Records for this task
☆ ☆ ☆ ☆ ☆

-- ==== Sys2Proof/Proofs/RouteChanges.lean ====
section
/-! The interlocking's and the point controller's own tables changed, with their mirror words (O44). -/

namespace Sys2Proof.ShownMeanwhile

open Sys2Proof.Machine Sys2Proof.MirrorItems

/-! ### Tables -/

/-- A search after an entry of a sorted table is set again to one that the test takes for the same. -/
theorem find?_insert {α : Type} {l : Tbl α} {e : Nat} {a b : α} (hs : Tbl.sorted l = true) (hf : Tbl.find l e = some b)
    {P : Nat × α → Bool} (hP : P (e, a) = P (e, b)) :
    (Tbl.insert l e a).find? P = (l.find? P).map fun y => if y.1 = e then (e, a) else y := by
  induction l with
  | nil => cases hf
  | cons x l ih =>
    obtain ⟨k, w⟩ := x
    obtain ⟨hlt, hsl⟩ := (Tbl.sorted_cons_iff k w l).1 hs
    by_cases he : e = k
    · subst he
      have hw : w = b := by simpa [Tbl.find] using hf
      subst hw
      rw [show Tbl.insert ((e, w) :: l) e a = (e, a) :: l by simp [Tbl.insert]]
      cases hPa : P (e, a) with
      | true => rw [List.find?_cons_of_pos hPa, List.find?_cons_of_pos (hP ▸ hPa)]; simp
      | false =>
        rw [List.find?_cons_of_neg (by simp [hPa]), List.find?_cons_of_neg (by simp [← hP, hPa])]
        cases hl : l.find? P with
        | none => rfl
        | some y =>
          have hy : y.1 ≠ e := (hlt y (List.mem_of_find?_eq_some hl)).ne'
          rw [Option.map_some, if_neg hy]
    · have hfl : Tbl.find l e = some b := by simpa [Tbl.find, he] using hf
      have hle : ¬ e < k := fun h => by rw [Tbl.find_of_lt l k w hs e (by omega)] at hfl; cases hfl
      rw [show Tbl.insert ((k, w) :: l) e a = (k, w) :: Tbl.insert l e a by simp [Tbl.insert, he, hle]]
      cases hPk : P (k, w) with
      | true => rw [List.find?_cons_of_pos hPk, List.find?_cons_of_pos hPk, Option.map_some, if_neg (Ne.symm he)]
      | false => rw [List.find?_cons_of_neg (by simp [hPk]), List.find?_cons_of_neg (by simp [hPk]), ih hsl hfl]

/-- A search after an entry that the test does not take is set where there was none. -/
theorem find?_insert_new {α : Type} {l : Tbl α} {e : Nat} {a : α} (hf : Tbl.find l e = none) {P : Nat × α → Bool}
    (hP : P (e, a) = false) : (Tbl.insert l e a).find? P = l.find? P := by
  induction l with
  | nil => simp [Tbl.insert, hP]
  | cons x l ih =>
    obtain ⟨k, w⟩ := x
    have he : e ≠ k := fun h => by simp [Tbl.find, h] at hf
    have hfl : Tbl.find l e = none := by simpa [Tbl.find, he] using hf
    unfold Tbl.insert
    rw [if_neg he]
    split
    · rw [List.find?_cons_of_neg (by simp [hP])]
    · cases hPk : P (k, w) with
      | true => rw [List.find?_cons_of_pos hPk, List.find?_cons_of_pos hPk]
      | false => rw [List.find?_cons_of_neg (by simp [hPk]), List.find?_cons_of_neg (by simp [hPk]), ih hfl]

/-- A search after an entry that the test does not take is removed. -/
theorem find?_erase {α : Type} {l : Tbl α} {e : Nat} {P : Nat × α → Bool} (hP : ∀ b, Tbl.find l e = some b → P (e, b) = false) :
    (Tbl.erase l e).find? P = l.find? P := by
  induction l with
  | nil => rfl
  | cons x l ih =>
    obtain ⟨k, w⟩ := x
    unfold Tbl.erase
    split
    · next he =>
      subst he
      rw [List.find?_cons_of_neg (by simp [hP w (by simp [Tbl.find])])]
    · next he =>
      have ih := ih fun b hb => hP b (by simp [Tbl.find, he, hb])
      cases hPk : P (k, w) with
      | true => rw [List.find?_cons_of_pos hPk, List.find?_cons_of_pos hPk]
      | false => rw [List.find?_cons_of_neg (by simp [hPk]), List.find?_cons_of_neg (by simp [hPk]), ih]

/-! ### The active route table -/

section Active
variable {d d' : Item → Prop} {V : Nat → Nat} {s : State}

/-- An active entry's route begins at a signal. -/
def beginsAt (routes : Tbl RouteRec) (x : Nat) (y : Nat × Active) : Bool :=
  match Tbl.find routes y.2.route with
  | some r => r.entry == x
  | none => false

theorem entryAt_eq (s : State) (x : Nat) : entryAt s x = s.ilk.active.find? (beginsAt s.ilk.routes x) := rfl

theorem beginsAt_route {routes : Tbl RouteRec} {x : Nat} {y z : Nat × Active} (h : y.2.route = z.2.route) :
    beginsAt routes x y = beginsAt routes x z := by unfold beginsAt; rw [h]

/-- The active route table changed. -/
protected theorem Mid.active (h : Mid d V s) {l : Tbl Active} (hs : Tbl.sorted l = true) (hd : ∀ i, d i → d' i)
    (hact : ∀ e, ¬ d' (.active e) → activeWord (Tbl.find l e) = activeWord (Tbl.find s.ilk.active e))
    (hroute : ∀ x, ¬ d' (.signal x) →
      (l.find? (beginsAt s.ilk.routes x)).map (fun y => y.2.route) = routeAt s x)
    (hasp : ¬ d' .aspects → s.work.aspects = false →
      ∀ x, setRouteAt { s with ilk := { s.ilk with active := l } } x = setRouteAt s x) :
    Mid d' V { s with ilk := { s.ilk with active := l } } := by
  refine h.change (t := { s with ilk := { s.ilk with active := l } }) hd (.of_mem rfl) rfl (fun i hi => ?_)
    (fun hi hf => ⟨hf, fun hx => hx.congr rfl rfl (fun _ => rfl) (hasp hi hf)⟩)
    (fun _ hf => ⟨hf, fun hx => hx.same rfl rfl rfl fun c => by cases c <;> rfl⟩) (h.base.ilk (w := s.work) rfl hs)
  cases i with
  | active e =>
    have form (u : State) : Item.word V u (.active e) = if u.running then some (activeWord (Tbl.find u.ilk.active e)) else none := rfl
    rw [form, form]
    exact if_congr Iff.rfl (congrArg some (hact e hi)) rfl
  | signal x => exact word_signal rfl rfl rfl (hroute x hi)
  | _ => rfl

/-- An entry set to one of the same route: the aspects stand where neither is SET or both are, or where they are asked for. -/
protected theorem Mid.entry (h : Mid d V s) {e : Nat} {a b : Active} (hf : Tbl.find s.ilk.active e = some b) (hr : a.route = b.route)
    (hset : (a.state = .set ↔ b.state = .set) ∨ s.work.aspects = true ∨ d .aspects) (hd : ∀ i, d i → d' i)
    (hw : d' (.active e) ∨ activeWord (some a) = activeWord (some b)) : Mid d' V (putActive e a s) := by
  have hs := h.base.active
  have hfind (x : Nat) : (Tbl.insert s.ilk.active e a).find? (beginsAt s.ilk.routes x)
      = (entryAt s x).map fun y => if y.1 = e then (e, a) else y := find?_insert hs hf (beginsAt_route hr)
  have hentry {x : Nat} {y : Nat × Active} (hy : entryAt s x = some y) (he : y.1 = e) : y.2 = b := by
    have hm := TrackRequests.find_of_mem hs (List.mem_of_find?_eq_some hy)
    rw [he, hf] at hm
    exact (Option.some.inj hm).symm
  refine h.active (Tbl.sorted_insert _ _ _ hs) hd (fun m hm => ?_) (fun x _ => ?_) fun hi hw x => ?_
  · by_cases he : m = e
    · subst he
      rw [Tbl.find_insert_self, hf]
      exact hw.resolve_left hm
    · rw [Tbl.find_insert_other _ _ _ _ he]
  · rw [hfind]
    unfold routeAt
    cases hy : entryAt s x with
    | none => rfl
    | some y =>
      rw [Option.map_some, Option.map_some, Option.map_some]
      split
      · next he => rw [hentry hy he, ← hr]
      · rfl
  · obtain hset | hset | hset := hset
    · unfold setRouteAt
      rw [entryAt_eq, show ({ s with ilk := { s.ilk with active := Tbl.insert s.ilk.active e a } } : State).ilk.active.find?
        (beginsAt s.ilk.routes x) = _ from hfind x]
      cases hy : entryAt s x with
      | none => rfl
      | some y =>
        rw [Option.map_some]
        obtain ⟨k, c⟩ := y
        by_cases he : k = e
        · have hc : c = b := hentry hy he
          subst hc
          simp only [if_pos he]
          rw [hr]
          exact if_congr hset rfl rfl
        · simp only [if_neg he]
    · rw [hset] at hw; cases hw
    · exact absurd (hd _ hset) hi

protected theorem Mid.putActive (h : Mid d V s) {e : Nat} {a b : Active} (hf : Tbl.find s.ilk.active e = some b)
    (hr : a.route = b.route) (hset : (a.state = .set ↔ b.state = .set) ∨ s.work.aspects = true ∨ d .aspects) :
    Mid (also d (.active e)) V (putActive e a s) := h.entry hf hr hset (fun _ => .inl) (.inl (.inr rfl))

/-- An entry set to one of the same route, with its mirror word. -/
protected theorem Mid.setActive (h : Mid d V s) {e : Nat} {a b : Active} (hf : Tbl.find s.ilk.active e = some b)
    (hr : a.route = b.route) (hset : (a.state = .set ↔ b.state = .set) ∨ s.work.aspects = true ∨ d .aspects) :
    Mid d V (setActive e a s) := (h.putActive hf hr hset).mirrorActive

/-- A new entry of a route that no SET route shares its entry signal with. -/
protected theorem Mid.putActiveNew (h : Mid d V s) {e : Nat} {a : Active} {r : RouteRec} (hf : Tbl.find s.ilk.active e = none)
    (hr : Tbl.find s.ilk.routes a.route = some r) (hstate : a.state ≠ .set) (hentry : entryAt s r.entry = none) :
    Mid (also (also d (.active e)) (.signal r.entry)) V (putActive e a s) := by
  have hfind {x : Nat} (hx : x ≠ r.entry) : (Tbl.insert s.ilk.active e a).find? (beginsAt s.ilk.routes x) = entryAt s x :=
    find?_insert_new hf (by unfold beginsAt; rw [hr]; simpa using Ne.symm hx)
  refine h.active (Tbl.sorted_insert _ _ _ h.base.active) (fun _ hi => .inl (.inl hi)) (fun m hm => ?_) (fun x hx => ?_)
    fun _ _ x => ?_
  · rw [Tbl.find_insert_other _ _ _ _ fun he : m = e => hm (.inl (.inr (congrArg Item.active he)))]
  · rw [hfind fun he => hx (.inr (he ▸ rfl))]
    rfl
  · unfold setRouteAt
    rw [entryAt_eq]
    by_cases hx : x = r.entry
    · subst hx
      rw [hentry]
      cases hy : (Tbl.insert s.ilk.active e a).find? (beginsAt s.ilk.routes r.entry) with
      | none => rfl
      | some y =>
        have hya : y = (e, a) := by
          rcases Tbl.mem_insert (List.mem_of_find?_eq_some hy) with hya | hmem
          · exact hya
          · have hno : ¬ beginsAt s.ilk.routes r.entry y = true := List.find?_eq_none.1 hentry y hmem
            exact absurd (List.find?_some hy) hno
        subst hya
        simp only [if_neg hstate]
    · simp only [hfind hx]

/-- An entry taken from the table. -/
protected theorem Mid.eraseActive (h : Mid d V s) {e : Nat} {a : Active} (hf : Tbl.find s.ilk.active e = some a) {l : List Nat}
    (hl : ∀ r, Tbl.find s.ilk.routes a.route = some r → r.entry ∈ l) :
    Mid (also (alsoAll (also d .aspects) fun i => ∃ x ∈ l, i = .signal x) (.active e)) V
      { s with ilk := { s.ilk with active := Tbl.erase s.ilk.active e } } := by
  refine h.active (Tbl.sorted_erase _ _ h.base.active) (fun _ hi => .inl (.inl (.inl hi))) (fun m hm => ?_) (fun x hx => ?_)
    fun hi => absurd (.inl (.inl (.inr rfl))) hi
  · rw [Tbl.find_erase_other _ _ _ fun he : m = e => hm (.inr (congrArg Item.active he))]
  · rw [find?_erase]
    · rfl
    · intro b hb
      cases hb.symm.trans hf
      unfold beginsAt
      cases hr : Tbl.find s.ilk.routes a.route with
      | none => rfl
      | some r => exact beq_eq_false_iff_ne.2 fun he => hx (.inl (.inr ⟨r.entry, hl r hr, he ▸ rfl⟩))

end Active

/-! ### Locks, the stack -/

section Interlocking
variable {d : Item → Prop} {V : Nat → Nat} {s : State}

protected theorem Mid.locks (h : Mid d V s) {n : Nat} {l : Tbl Nat} (hl : ∀ m, m ≠ n → Tbl.find l m = Tbl.find s.ilk.locks m) :
    Mid (also d (.sec n)) V { s with ilk := { s.ilk with locks := l }, work := { s.work with lamps := true } } := by
  refine h.change (t := { s with ilk := { s.ilk with locks := l }, work := { s.work with lamps := true } }) (fun _ => .inl) (.of_mem rfl)
    rfl (fun i hi => ?_) (fun _ hf => ⟨hf, fun hx => hx.same rfl rfl rfl⟩) (fun _ hf => nomatch hf) (h.base.ilk rfl h.base.active)
  cases i with
  | sec m => exact word_sec rfl rfl fun r _ => sectionWord_congr rfl rfl rfl (hl m fun he => hi (.inr (congrArg Item.sec he)))
  | _ => rfl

☆ ☆ ☆ ☆ ☆

Problem details
Using the data above, print exactly the lines from the line that contains "l e = none)" through the line that contains "d' : Item →", with both included.

The answer
theorem find?_insert_new {α : Type} {l : Tbl α} {e : Nat} {a : α} (hf : Tbl.find l e = none) {P : Nat × α → Bool}
    (hP : P (e, a) = false) : (Tbl.insert l e a).find? P = l.find? P := by
  induction l with
  | nil => simp [Tbl.insert, hP]
  | cons x l ih =>
    obtain ⟨k, w⟩ := x
    have he : e ≠ k := fun h => by simp [Tbl.find, h] at hf
    have hfl : Tbl.find l e = none := by simpa [Tbl.find, he] using hf
    unfold Tbl.insert
    rw [if_neg he]
    split
    · rw [List.find?_cons_of_neg (by simp [hP])]
    · cases hPk : P (k, w) with
      | true => rw [List.find?_cons_of_pos hPk, List.find?_cons_of_pos hPk]
      | false => rw [List.find?_cons_of_neg (by simp [hPk]), List.find?_cons_of_neg (by simp [hPk]), ih hfl]

/-- A search after an entry that the test does not take is removed. -/
theorem find?_erase {α : Type} {l : Tbl α} {e : Nat} {P : Nat × α → Bool} (hP : ∀ b, Tbl.find l e = some b → P (e, b) = false) :
    (Tbl.erase l e).find? P = l.find? P := by
  induction l with
  | nil => rfl
  | cons x l ih =>
    obtain ⟨k, w⟩ := x
    unfold Tbl.erase
    split
    · next he =>
      subst he
      rw [List.find?_cons_of_neg (by simp [hP w (by simp [Tbl.find])])]
    · next he =>
      have ih := ih fun b hb => hP b (by simp [Tbl.find, he, hb])
      cases hPk : P (k, w) with
      | true => rw [List.find?_cons_of_pos hPk, List.find?_cons_of_pos hPk]
      | false => rw [List.find?_cons_of_neg (by simp [hPk]), List.find?_cons_of_neg (by simp [hPk]), ih]

/-! ### The active route table -/

section Active
variable {d d' : Item → Prop} {V : Nat → Nat} {s : State}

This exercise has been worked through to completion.